Дуплоноженко провел языком по губам.
– У нас централизованное водоснабжение, – сказал он напряженным голосом.
Фраза показалась Вьюшину неуместной, но что здесь было уместно – включая его самого? Поначалу он подумывал, несмотря на очевидное слабоумие аборигенов, напроситься переночевать, да и с этой идеей решил расстаться. Как-нибудь перекантуется до утра, ну их к Богу в рай.
Газов-Гагарин встал, куда-то вышел и скоро вернулся с ковшиком.
– Пейте, если хотите, дело житейское, – сказал он, усугубляя несуразицу.
Вьюшин осторожно взял ковшик, поднес ко рту. Остальные с наигранным безразличием стали глазеть кто на что. Гость взглянул на воду повнимательнее, ничего худого в ней не нашел и начал пить. Когда ковшик опустел наполовину, Газов-Гагарин деликатно вынул его из рук Вьюшина, а немногословный Выморков сказал, как отрезал:
– Ну вот и ладно, мил человек. Ошибся, не ошибся, а отдохнуть с дороги всякому нужно. Ночь переночуешь, а утром на свежую голову изложишь, как решил.
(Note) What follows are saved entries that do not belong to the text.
@[simp] theorem Device.setReq_regs (d : Device) (n : NodeKind) (tag : Nat) (r : Option Req) : (d.setReq n tag r).regs = d.regs := rfl
@[simp] theorem Device.setReq_out (d : Device) (n : NodeKind) (tag : Nat) (r : Option Req) : (d.setReq n tag r).out = d.out := rfl
@[simp] theorem Device.setReq_free (d : Device) (n : NodeKind) (tag : Nat) (r : Option Req) : (d.setReq n tag r).free = d.free := rfl
@[simp] theorem Device.setReq_signals (d : Device) (n : NodeKind) (tag : Nat) (r : Option Req) : (d.setReq n tag r).signals = d.signals := rfl
@[simp] theorem Device.setReq_links (d : Device) (n : NodeKind) (tag : Nat) (r : Option Req) : (d.setReq n tag r).links = d.links := rfl
@[simp] theorem Device.setReq_curs (d : Device) (n : NodeKind) (tag : Nat) (r : Option Req) : (d.setReq n tag r).curs = d.curs := rfl
@[simp] theorem Device.setReq_cores (d : Device) (n : NodeKind) (tag : Nat) (r : Option Req) : (d.setReq n tag r).cores = d.cores := rfl
@[simp] theorem Device.setReq_porter (d : Device) (n : NodeKind) (tag : Nat) (r : Option Req) : (d.setReq n tag r).porter = d.porter := rfl
@[simp] theorem Device.setReq_porterRam (d : Device) (n : NodeKind) (tag : Nat) (r : Option Req) : (d.setReq n tag r).porterRam = d.porterRam := rfl
@[simp] theorem Device.setReq_load (d : Device) (n : NodeKind) (tag : Nat) (r : Option Req) : (d.setReq n tag r).load = d.load := rfl
@[simp] theorem Device.setReq_mesh (d : Device) (n : NodeKind) (tag : Nat) (r : Option Req) : (d.setReq n tag r).mesh = d.mesh := rfl
@[simp] theorem Device.setReq_committed (d : Device) (n : NodeKind) (tag : Nat) (r : Option Req) : (d.setReq n tag r).committed = d.committed := rfl
@[simp] theorem Device.setReq_bram (d : Device) (n : NodeKind) (tag : Nat) (r : Option Req) : (d.setReq n tag r).bram = d.bram := rfl
@[simp] theorem Device.setReq_tcm (d : Device) (n : NodeKind) (tag : Nat) (r : Option Req) : (d.setReq n tag r).tcm = d.tcm := rfl
@[simp] theorem Device.setReq_modeStep (d : Device) (n : NodeKind) (tag : Nat) (r : Option Req) : (d.setReq n tag r).modeStep = d.modeStep := rfl
@[simp] theorem Device.setReq_migs (d : Device) (n : NodeKind) (tag : Nat) (r : Option Req) : (d.setReq n tag r).migs = d.migs := rfl
@[simp] theorem Device.setReq_drowsed (d : Device) (n : NodeKind) (tag : Nat) (r : Option Req) : (d.setReq n tag r).drowsed = d.drowsed := rfl
@[simp] theorem Device.setReq_drowsedLinks (d : Device) (n : NodeKind) (tag : Nat) (r : Option Req) : (d.setReq n tag r).drowsedLinks = d.drowsedLinks := rfl
@[simp] theorem Device.setReq_perst (d : Device) (n : NodeKind) (tag : Nat) (r : Option Req) : (d.setReq n tag r).perst = d.perst := rfl
@[simp] theorem Device.setReq_tap (d : Device) (n : NodeKind) (tag : Nat) (r : Option Req) : (d.setReq n tag r).tap = d.tap := rfl
@[simp] theorem Device.setReq_cfgMem (d : Device) (n : NodeKind) (tag : Nat) (r : Option Req) : (d.setReq n tag r).cfgMem = d.cfgMem := rfl
@[simp] theorem Device.setReq_detours (d : Device) (n : NodeKind) (tag : Nat) (r : Option Req) : (d.setReq n tag r).detours = d.detours := rfl
@[simp] theorem Device.setReq_engines (d : Device) (n : NodeKind) (tag : Nat) (r : Option Req) : (d.setReq n tag r).engines = d.engines := rfl

@[simp] theorem Device.setLoad_regs (d : Device) (l : LoadSt) : (d.setLoad l).regs = d.regs := rfl
@[simp] theorem Device.setLoad_out (d : Device) (l : LoadSt) : (d.setLoad l).out = d.out := rfl
@[simp] theorem Device.setLoad_free (d : Device) (l : LoadSt) : (d.setLoad l).free = d.free := rfl
@[simp] theorem Device.setLoad_signals (d : Device) (l : LoadSt) : (d.setLoad l).signals = d.signals := rfl
@[simp] theorem Device.setLoad_links (d : Device) (l : LoadSt) : (d.setLoad l).links = d.links := rfl
@[simp] theorem Device.setLoad_curs (d : Device) (l : LoadSt) : (d.setLoad l).curs = d.curs := rfl
@[simp] theorem Device.setLoad_cores (d : Device) (l : LoadSt) : (d.setLoad l).cores = d.cores := rfl
@[simp] theorem Device.setLoad_porter (d : Device) (l : LoadSt) : (d.setLoad l).porter = d.porter := rfl
@[simp] theorem Device.setLoad_porterRam (d : Device) (l : LoadSt) : (d.setLoad l).porterRam = d.porterRam := rfl
@[simp] theorem Device.setLoad_mesh (d : Device) (l : LoadSt) : (d.setLoad l).mesh = d.mesh := rfl
@[simp] theorem Device.setLoad_reqs (d : Device) (l : LoadSt) : (d.setLoad l).reqs = d.reqs := rfl
@[simp] theorem Device.setLoad_committed (d : Device) (l : LoadSt) : (d.setLoad l).committed = d.committed := rfl
@[simp] theorem Device.setLoad_bram (d : Device) (l : LoadSt) : (d.setLoad l).bram = d.bram := rfl
@[simp] theorem Device.setLoad_tcm (d : Device) (l : LoadSt) : (d.setLoad l).tcm = d.tcm := rfl
@[simp] theorem Device.setLoad_modeStep (d : Device) (l : LoadSt) : (d.setLoad l).modeStep = d.modeStep := rfl
@[simp] theorem Device.setLoad_migs (d : Device) (l : LoadSt) : (d.setLoad l).migs = d.migs := rfl
@[simp] theorem Device.setLoad_drowsed (d : Device) (l : LoadSt) : (d.setLoad l).drowsed = d.drowsed := rfl
@[simp] theorem Device.setLoad_drowsedLinks (d : Device) (l : LoadSt) : (d.setLoad l).drowsedLinks = d.drowsedLinks := rfl
@[simp] theorem Device.setLoad_perst (d : Device) (l : LoadSt) : (d.setLoad l).perst = d.perst := rfl
@[simp] theorem Device.setLoad_tap (d : Device) (l : LoadSt) : (d.setLoad l).tap = d.tap := rfl
@[simp] theorem Device.setLoad_cfgMem (d : Device) (l : LoadSt) : (d.setLoad l).cfgMem = d.cfgMem := rfl
@[simp] theorem Device.setLoad_detours (d : Device) (l : LoadSt) : (d.setLoad l).detours = d.detours := rfl
@[simp] theorem Device.setLoad_engines (d : Device) (l : LoadSt) : (d.setLoad l).engines = d.engines := rfl

@[simp] theorem Device.setEngine_regs (d : Device) (n v : Nat) : (d.setEngine n v).regs = d.regs := rfl
@[simp] theorem Device.setEngine_out (d : Device) (n v : Nat) : (d.setEngine n v).out = d.out := rfl
@[simp] theorem Device.setEngine_free (d : Device) (n v : Nat) : (d.setEngine n v).free = d.free := rfl
@[simp] theorem Device.setEngine_signals (d : Device) (n v : Nat) : (d.setEngine n v).signals = d.signals := rfl
@[simp] theorem Device.setEngine_links (d : Device) (n v : Nat) : (d.setEngine n v).links = d.links := rfl
@[simp] theorem Device.setEngine_curs (d : Device) (n v : Nat) : (d.setEngine n v).curs = d.curs := rfl
@[simp] theorem Device.setEngine_cores (d : Device) (n v : Nat) : (d.setEngine n v).cores = d.cores := rfl
@[simp] theorem Device.setEngine_porter (d : Device) (n v : Nat) : (d.setEngine n v).porter = d.porter := rfl
@[simp] theorem Device.setEngine_porterRam (d : Device) (n v : Nat) : (d.setEngine n v).porterRam = d.porterRam := rfl
@[simp] theorem Device.setEngine_load (d : Device) (n v : Nat) : (d.setEngine n v).load = d.load := rfl
@[simp] theorem Device.setEngine_mesh (d : Device) (n v : Nat) : (d.setEngine n v).mesh = d.mesh := rfl
@[simp] theorem Device.setEngine_reqs (d : Device) (n v : Nat) : (d.setEngine n v).reqs = d.reqs := rfl
@[simp] theorem Device.setEngine_committed (d : Device) (n v : Nat) : (d.setEngine n v).committed = d.committed := rfl
@[simp] theorem Device.setEngine_bram (d : Device) (n v : Nat) : (d.setEngine n v).bram = d.bram := rfl
@[simp] theorem Device.setEngine_tcm (d : Device) (n v : Nat) : (d.setEngine n v).tcm = d.tcm := rfl
@[simp] theorem Device.setEngine_modeStep (d : Device) (n v : Nat) : (d.setEngine n v).modeStep = d.modeStep := rfl
@[simp] theorem Device.setEngine_migs (d : Device) (n v : Nat) : (d.setEngine n v).migs = d.migs := rfl
@[simp] theorem Device.setEngine_drowsed (d : Device) (n v : Nat) : (d.setEngine n v).drowsed = d.drowsed := rfl
@[simp] theorem Device.setEngine_drowsedLinks (d : Device) (n v : Nat) : (d.setEngine n v).drowsedLinks = d.drowsedLinks := rfl
@[simp] theorem Device.setEngine_perst (d : Device) (n v : Nat) : (d.setEngine n v).perst = d.perst := rfl
@[simp] theorem Device.setEngine_tap (d : Device) (n v : Nat) : (d.setEngine n v).tap = d.tap := rfl
@[simp] theorem Device.setEngine_cfgMem (d : Device) (n v : Nat) : (d.setEngine n v).cfgMem = d.cfgMem := rfl
@[simp] theorem Device.setEngine_detours (d : Device) (n v : Nat) : (d.setEngine n v).detours = d.detours := rfl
Вьюшин попытался возразить, но тут гостеприимные хозяева вдруг как с цепи сорвались: загалдели хором, повскакивали с мест и дружно заверили странника, что он и думать не посмеет куда-то идти в такую темень, что это не по-людски. Вьюшин растерянно отгораживался локтем от их наскоков и постепенно сдавал позиции. Когда все они были сданы, он испытал облегчение, поскольку дьявольски устал и был готов, если честно признаться, заночевать хоть в тюремной камере.